Suppose there is such a function $f$ .

First, $\Q = \bigcup\limits_{i \in \N } {\{q_i\}}$ implies $$ f(\Q) = \bigcup \limits_{i \in \N } {\{f(q_i)\}}. $$ This is because functions preserve unions (see properties of functions).

And then, $f(\Q)$ is first category, because every singleton in $\R$ is nowhere dense (because $\R$ with the Euclidean metric has no isolated points, so the interior of a singleton is empty).

But $f(\J) \subseteq \Q$ , so $f(\J)$ is first category too.
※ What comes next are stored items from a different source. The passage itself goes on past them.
theorem receivePacket_keeps {src : Station} {owner : Option HutTime → State → State} {s : State}
    (howner : Keeps (heard src (endReception s)) (owner s.receiveCapture (heard src (endReception s)))) :
    Keeps s (receivePacket src owner s) := by
  rcases receivePacket_spec src owner s with ⟨-, h⟩ | ⟨htakes, h⟩ <;> rw [h]
  · exact .refl s
  · obtain ⟨hrun, hact⟩ := (takesPackets_iff s).mp htakes
    refine handOver_keeps hrun (fun _ sd hsd => ?_) howner
    rcases hact with hact | ⟨c, hact⟩ <;> rw [hact] at hsd <;> cases hsd

theorem receiveAskPacket_keeps {src : Station} {owner : Option HutTime → State → State} {s : State}
    (howner : Keeps (heard src (endReception s)) (owner s.receiveCapture (heard src (endReception s)))) :
    Keeps s (receiveAskPacket src owner s) := by
  rcases receiveAskPacket_spec src owner s with ⟨-, h⟩ | ⟨htakes, h⟩ <;> rw [h]
  · exact .refl s
  · rcases (takesAsk_iff src s).mp htakes with htakes | ⟨hrun, hne, -⟩
    · obtain ⟨hrun, hact⟩ := (takesPackets_iff s).mp htakes
      refine handOver_keeps hrun (fun _ sd hsd => ?_) howner
      rcases hact with hact | ⟨c, hact⟩ <;> rw [hact] at hsd <;> cases hsd
    · exact handOver_keeps hrun (fun hsrc => absurd hsrc hne) howner

/-- An ASK keeps what carrying it out keeps. -/
theorem receiveAsk_keeps {a : Ask} {code : Byte} {ok : Bool} {carry : State → State} {s : State}
    (hcarry : ∀ t, Keeps t (carry t)) : Keeps s (receiveAsk a code ok carry s) := by
  obtain ⟨owner, h, howner⟩ := receiveAsk_spec a code ok carry s
  rw [h]
  refine receiveAskPacket_keeps ?_
  rcases howner s.receiveCapture (heard a.source (endReception s)) with ⟨-, h⟩ | ⟨-, -, h⟩ | ⟨-, -, h⟩ <;> rw [h]
  · exact .refl _
  · exact offerReply_keeps _ _
  · exact hcarry _

end Sys2Proof.Keeping

/-! The hut clock, the sample port and the correction store under their own operations. -/

namespace Sys2Proof.Keeping

open Sys2Proof.Machine

/-! ## The hut clock -/

/-- Hut time moved by any count is a hut time: the seconds count wraps, the tick count is a remainder (R39). -/
theorem add_wf (t : HutTime) (c : Int) : (t.add c).wf = true :=
  decide_eq_true (Nat.mod_lt _ (Nat.succ_pos 9999999))

/-- What `ClockInv` says of the clock of a node of a role. -/
def ClockOk (r : Role) (k : HutClock) : Prop :=
  k.time.wf = true ∧ k.accumulator.natAbs < 1000000000 ∧ k.rateTrim.natAbs ≤ 50000 ∧ k.slew.natAbs ≤ 50000 ∧
    k.grade ≤ 7 ∧ k.markSeq.toNat ≤ 254 ∧ k.ppsSamples.length ≤ 8 ∧ k.ppsAge ≤ 20000000 ∧
    (k.refLocked = true → r = .clock) ∧ (k.timeState = .unset → k.rateTrim = 0 ∧ k.slew = 0)

theorem clockInv_iff (s : State) : ClockInv s ↔ ClockOk s.straps.role s.clock := Iff.rfl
Therefore $f(\R)$ is first category, as $f(\R) = f(\Q) \cup f(\J)$ . Consequently, we have $f(\R ) = \bigcup \limits_{i \in \N } {\{z_i\}}$ .

But functions preserve unions in both ways, so

\begin{equation} \R = f^{-1}(\bigcup \limits_{i \in \N } {\{z_i\}}) = \bigcup \limits_{i \in \N } {f^{-1}(\{z_i\})}. \end{equation} Now, $f$ is continuous, and as $\{z_i\}$ is closed for every $i \in \N $ , so is $f^{-1}(\{z_i\})$ . This means that $\overline{f^{-1}(\{z_i\})} = f^{-1}(\{z_i\})$ . If $\operatorname{int}(f^{-1}(\{z_i\})) \neq \varnothing$ , we have that there is an open interval $(a_i, b_i) \subseteq f^{-1}(\{z_i\})$ , and this implies that there is an irrational number $x_i$ and a rational number $y_i$ such that both lie in $f^{-1}(\{z_i\})$ , which is not possible because this would imply that $f(x_i) = f(y_i) = z_i$ , and then $f$ would map an irrational and a rational number to the same element, but by hypothesis $f(\Q)\subseteq \J $ and $f(\J)\subseteq \Q$ .

Then, it must be $\operatorname{int}(f^{-1}(\{z_i\})) = \varnothing$ for every $i \in \N$ , and this implies that $\R$ is first category (by (1)). This is absurd, by the Baire Category Theorem.